Sugar Free Strawberry Freezer Jam (Using Honey instead of Sugar or Splenda)

Okay, so as I mentioned in my last post, I had lots of strawberries, and I wanted to make some jam. Without sugar. But I don't believe in Splenda or all those other artificial sweeteners. I think they're just as bad for you as the real deal, and in my opinion not nearly as good. So I use honey. That is my sweetener of choice. And really, the flavor it adds to stuff, starts to grow on you after awhile. :)

Like this Strawberry Jam. Honestly, I like it far better than regular Strawberry Jam. You know, the jam that calls for 4 cups of Sugar and 2 cups of strawberries...to make 3-4 pints of jam. That's at least one whole cup of sugar, per pint...and only half a cup of strawberries!
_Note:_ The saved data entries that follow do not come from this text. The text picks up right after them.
-- ==== Sys2Proof/Laws/Ops.lean ====
section
/-! SUPPORT. What the shared operations can do, each said once: serving a request, answering it, counting, events, latches,
ring frames, and a step of tally code. -/
namespace Sys2Proof.Laws
open Sys2Proof Sys2Proof.Machine

/-! ### Requests -/

/-- A descriptor found by its id carries it. -/
theorem desc_id {s : State} {id : Nat} {d : Desc} (h : s.desc id = some d) : d.id = id := by
  have := List.find?_some h
  simpa using this

/-- A record found by its key carries it. -/
theorem find_key {t : Tenant} {k : Bytes} {r : Rec} (h : t.find k = some r) : r.key = k := by
  have := List.find?_some h
  simpa using this

/-- A request that waits is served by its opcode's action. -/
theorem serve_waits {s : State} {id op : Nat} {d : Desc} (h : Safety.Waits s id op d) (act : Desc → State → State) :
    s.serve id op act = act d s := by
  obtain ⟨h1, h2, h3, h4⟩ := h
  simp [State.serve, h1, h2, h3, h4]

/-- A command of another opcode, or for a request that has been served, does nothing. -/
theorem serve_other {s : State} {id op : Nat} (h : ∀ d, s.desc id = some d → d.op ≠ op ∨ d.phase ≠ .parsed)
    (act : Desc → State → State) : s.serve id op act = s := by
  unfold State.serve
  split
  · rfl
  · rename_i d hd
    rcases h d hd with k | k <;> simp [k]

/-- A final reply changes the ports' queues and the descriptors, nothing else. -/
theorem answerWith_only (s : State) (id : Nat) (st : Status) (p : Nat) (o k v : Bytes) (r : Option (Nat × Nat)) :
    ∃ a b ds, s.answerWith id st p o k v r = { s with portA := a, portB := b, descs := ds } := by
  unfold State.answerWith
  split
  · exact ⟨s.portA, s.portB, s.descs, rfl⟩
  · rename_i d _
    dsimp only
    unfold State.modDesc
    cases d.port <;> exact ⟨_, _, _, rfl⟩

theorem answer_only (s : State) (id : Nat) (st : Status) (p : Nat) (o k v : Bytes) :
    ∃ a b ds, s.answer id st p o k v = { s with portA := a, portB := b, descs := ds } := by
  unfold State.answer
  split
  · exact ⟨s.portA, s.portB, s.descs, rfl⟩
  · split <;> exact answerWith_only _ _ _ _ _ _ _ _

theorem refuse_only (s : State) (id : Nat) (st : Status) (p : Nat) :
    ∃ a b ds, s.refuse id st p = { s with portA := a, portB := b, descs := ds } := answer_only _ _ _ _ _ _ _

theorem finish_only (s : State) (id p : Nat) :
    ∃ a b ds, s.finish id p = { s with portA := a, portB := b, descs := ds } := answer_only _ _ _ _ _ _ _

/-- A first reply ACCEPTED changes the ports' queues and the descriptors, nothing else. -/
theorem accept_only (s : State) (id : Nat) (ph : Phase) :
    ∃ a b ds, s.accept id ph = { s with portA := a, portB := b, descs := ds } := by
  unfold State.accept
  split
  · exact ⟨s.portA, s.portB, s.descs, rfl⟩
  · rename_i d _
    dsimp only
    split
    · exact ⟨s.portA, s.portB, _, rfl⟩
    · cases d.port <;> exact ⟨_, _, _, rfl⟩

/-- An entry's reply changes the ports' queues and the descriptors, nothing else. -/
theorem replyEntry_only (s : State) (e : Entry) (st : Status) (p : Nat) (k v : Bytes) :
    ∃ a b ds, s.replyEntry e st p k v = { s with portA := a, portB := b, descs := ds } := by
  unfold State.replyEntry
  split
  · exact answer_only _ _ _ _ _ _ _
  · exact ⟨s.portA, s.portB, s.descs, rfl⟩

/-! ### Ports -/

/-- Two changes of a port that agree on its present state are the same change. -/
theorem modPort_congr (s : State) (p : Port) (f g : PortState → PortState) (h : f (s.port p) = g (s.port p)) :
    s.modPort p f = s.modPort p g := by
  cases p <;> simp [State.modPort, State.port] at * <;> rw [h]

/-! ### Counters, latches and events -/

/-- Counting changes the counters alone. -/
theorem bumpBy_only (s : State) (a n : Nat) : ∃ c, s.bumpBy a n = { s with counters := c } := by
  unfold State.bumpBy
  dsimp only
  split
  · exact ⟨s.counters, rfl⟩
  · exact ⟨_, rfl⟩

/-- Raising an event changes the events alone. -/
theorem raise_only (s : State) (code a b c : Nat) : ∃ e, s.raise code a b c = { s with events := e } := by
  unfold State.raise
  split
  · exact ⟨s.events, rfl⟩
  · exact ⟨_, rfl⟩

/-- A rule lookup is counted, and changes nothing else. -/
theorem looked_only (s : State) : ∃ c, s.looked = { s with counters := c } := bumpBy_only s 0x00050100 1

/-- The engine's busy ticks are counted in the tenants alone. -/
theorem tickBusy_only (s : State) : ∃ ts, s.tickBusy = { s with tenants := ts } := by
  unfold State.tickBusy
  generalize s.cinch.busyTenants = l
  induction l generalizing s with
  | nil => exact ⟨s.tenants, rfl⟩
  | cons a l ih =>
    obtain ⟨ts, h⟩ := ih (s.modTenant a _)
    exact ⟨ts, h⟩

/-- A latch shows what was put in it. -/
theorem latch_setLatch (s : State) (p : Path) (a v : Nat) : (s.setLatch p a v).latch p a = v := by
  simp [State.setLatch, State.latch]

/-- Every other latch, of this path and of the other, is as before. -/
theorem latch_setLatch_ne (s : State) (p q : Path) (a b v : Nat) (h : (q, b) ≠ (p, a)) :
    (s.setLatch p a v).latch q b = s.latch q b := by
  simp only [State.setLatch, State.latch]
  rw [List.find?_cons_of_neg]
  · congr 2
    rw [List.find?_filter]
    congr 1
    funext x
    by_cases hx : x.1 = (q, b)
    · simp [hx, h]
    · simp [hx]
  · simpa using Ne.symm h

/-! ### Ring frames -/

/-- A frame that fits is taken into the receive buffer. -/
theorem buffered_fits {s : State} {port : RingPort} {frame : Bytes} (h : s.span.rx (port == .up) + frame.length ≤ 262144) :
    s.buffered (port == .up) frame = some (Safety.received s port frame) := by
  unfold State.buffered
  dsimp only
  rw [if_neg (by omega)]
  rfl

/-- The receive buffer keeps the member's id. -/
@[simp] theorem received_me (s : State) (port : RingPort) (frame : Bytes) :
    (Safety.received s port frame).span.me = s.span.me := by cases port <;> rfl

/-- A frame that this member hears is acted on once it has been passed on. -/
theorem ringIn_heard {s : State} {port : RingPort} {frame : Bytes} {t : Nat} {f : RingFrame}
    (h : Safety.Heard s port frame t f) (fwd : RingFrame → Option RingFrame) (g : RingFrame) (hg : fwd f = some g)
    (act : RingFrame → State → State) : s.ringIn port frame t fwd act = act f (Safety.passed s port frame f g) := by
  obtain ⟨h1, h2, h3, h4, h5, hb, h6⟩ := h
  unfold State.ringIn
  simp only [h1, h2, h3, h4, hg, buffered_fits hb, Bool.not_true, Bool.or_false, decide_eq_true_eq, if_false, ne_eq,
    not_true_eq_false]
  have hr := received_me s port frame
  unfold Safety.passed
  generalize Safety.received s port frame = r at hr ⊢
  have hm : (r.span.hear f.source).me = s.span.me := hr
  have hs : (f.source != s.span.me) = true := by simpa using h5
  have hs' : (f.source == s.span.me) = false := by simpa using h5
  rcases h6 with h6 | ⟨h6, h7⟩
  · have c : (r.span.hear f.source).concerns (port == .up) f = true := by
      unfold Span.concerns; rw [hm, hs, h6]; simp
    simp [h6, c, hm]
  · by_cases ht : f.target = s.span.me
    · have c : (r.span.hear f.source).concerns (port == .up) f = true := by
        unfold Span.concerns; rw [hm, hs, ht]; simp
      simp [ht, c, hm]
    · have c : ((r.span.hear f.source).forward (port == .up) g).concerns (port == .up) f = true := by
        unfold Span.concerns
        rw [show ((r.span.hear f.source).forward (port == .up) g).me = s.span.me from hm, hs, h6, h7, h4]; simp
      have w : (r.span.hear f.source).wentRound (port == .up) f = false := by
        unfold Span.wentRound; rw [hm, hs']; rfl
      simp [ht, c, hm, w]

/-- A frame that is not heard: a drive in no span or not serving does nothing, and a bad frame is counted at its port. -/
theorem ringIn_dropped {s : State} {port : RingPort} {frame : Bytes} {t : Nat} (fwd act) :
      ((s.span.state = .none ∨ s.serving = false) → s.ringIn port frame t fwd act = s) ∧
      (s.span.state ≠ .none → s.serving = true → parseRing frame = .error false →
        s.ringIn port frame t fwd act = s.bump (if port = .up then 0x00020130 else 0x00020138)) ∧
      (s.span.state ≠ .none → s.serving = true → parseRing frame = .error true →
        s.ringIn port frame t fwd act = s.bump (if port = .up then 0x00020150 else 0x00020158)) := by
  refine ⟨fun h => ?_, fun h1 h2 h3 => ?_, fun h1 h2 h3 => ?_⟩
  · rcases h with h | h <;> simp [State.ringIn, h]
  · cases port <;> simp [State.ringIn, h1, h2, h3]
  · cases port <;> simp [State.ringIn, h1, h2, h3]

/-! ### The engine -/

/-- A step of tally code: one step fewer, and the instruction's effect on the tree. -/
theorem tally_runs {s : State} {i : Instr} {t : Tree} {f : Frame} {rest : List Frame} (h : Safety.Runs s i t f rest) :
    s.tallyStep i = { s with ledger := { s.ledger with
      tree := some (s.tallyEffect i { t with stepsLeft := t.stepsLeft - 1 }) } } := by
  obtain ⟨h1, h2, h3, h4, h5⟩ := h
  have h6 : ¬ f.code.length ≤ 4 * f.pc := by
    intro hh
    simp [Tree.current, h3, hh] at h4
  have h7 : ¬ t.stepsLeft = 0 := by omega
  simp [State.tallyStep, h1, h2, h4, State.treeStep, h3, h6, h7]

end Sys2Proof.Laws
end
The suggested serving size for jam, is one Tablespoon. (who actually only uses only 1 tablespoon of jam?) Ok. So...There are 2 cups in a pint, and 16 Tablespoons in a cup. So, there's 32 servings of jam per pint. So let's see...that would make 1/2 Tablespoon of Sugar, and 1/4 Tablespoon of Strawberries. That isn't even one whole Strawberry.

So here's a visual for you...this is what this looks like...in black and white.

I took 1/2 Tablespoon of Sugar, and then smashed up one small strawberry...making a little over 1/4 Tablespoon of Strawberries. Do you see that? That's crazy!! I don't know about you, but I would never eat the bread in the above picture...much less feed it to my child. But, honestly, that's what we're doing! Okay. I'm all grossed out right now. So. Now that we have this out of the way...here's a much better version. :)

I originally was looking for some "No Sugar Needed Sure Jell". But I couldn't find any, and I was in a hurry. So I grabbed a pink box of Sure Jell Premium Fruit Pectin, with No Sugar Needed Recipes inside. But ew. You had to cook the jam, and it called for Splenda. One of the main things that attracted me to this particular one was that it called for 4 cups of Strawberries, and only 3 cups of sugar. All I did, was followed the recipe exactly as it was in the box. Substituting honey for the sugar...and adding one ingredient into it. :)
So here you go.

Recipe:

4 Cups of crushed Strawberries
2 1/2 -3 cups of Honey
one box of Sure Jell Premium Fruit Pectin
4 Tablespoons of Cornstarch

Wash and rinse your containers and lids.Rinse and hull your strawberries, and then crush them in a food processor or blender. Measure exact amount of fruit into a bowl. Measure Honey into a saucepan and stir in one box of Sure Jell. Mix well. Add one cup of water. Combine 4 Tablespoons of Cornstarch in 4 Tablespoons of water. Mix until cornstarch is totally dissolved. Add to the Honey and Sure Jell mixture. Bring to a full rolling boil. Stirring constantly. Boil for one full minute. Mixture should be nice and thick.
Pour into bowl of strawberries, Stir until combined. Fill prepared containers. Leaving about a 1/2 inch space at the top for expansion during freezing. Let Stand at room temperature for 24 hrs, until set. Refrigerate up to 3 wks. Otherwise store them in the freezer for up to a year.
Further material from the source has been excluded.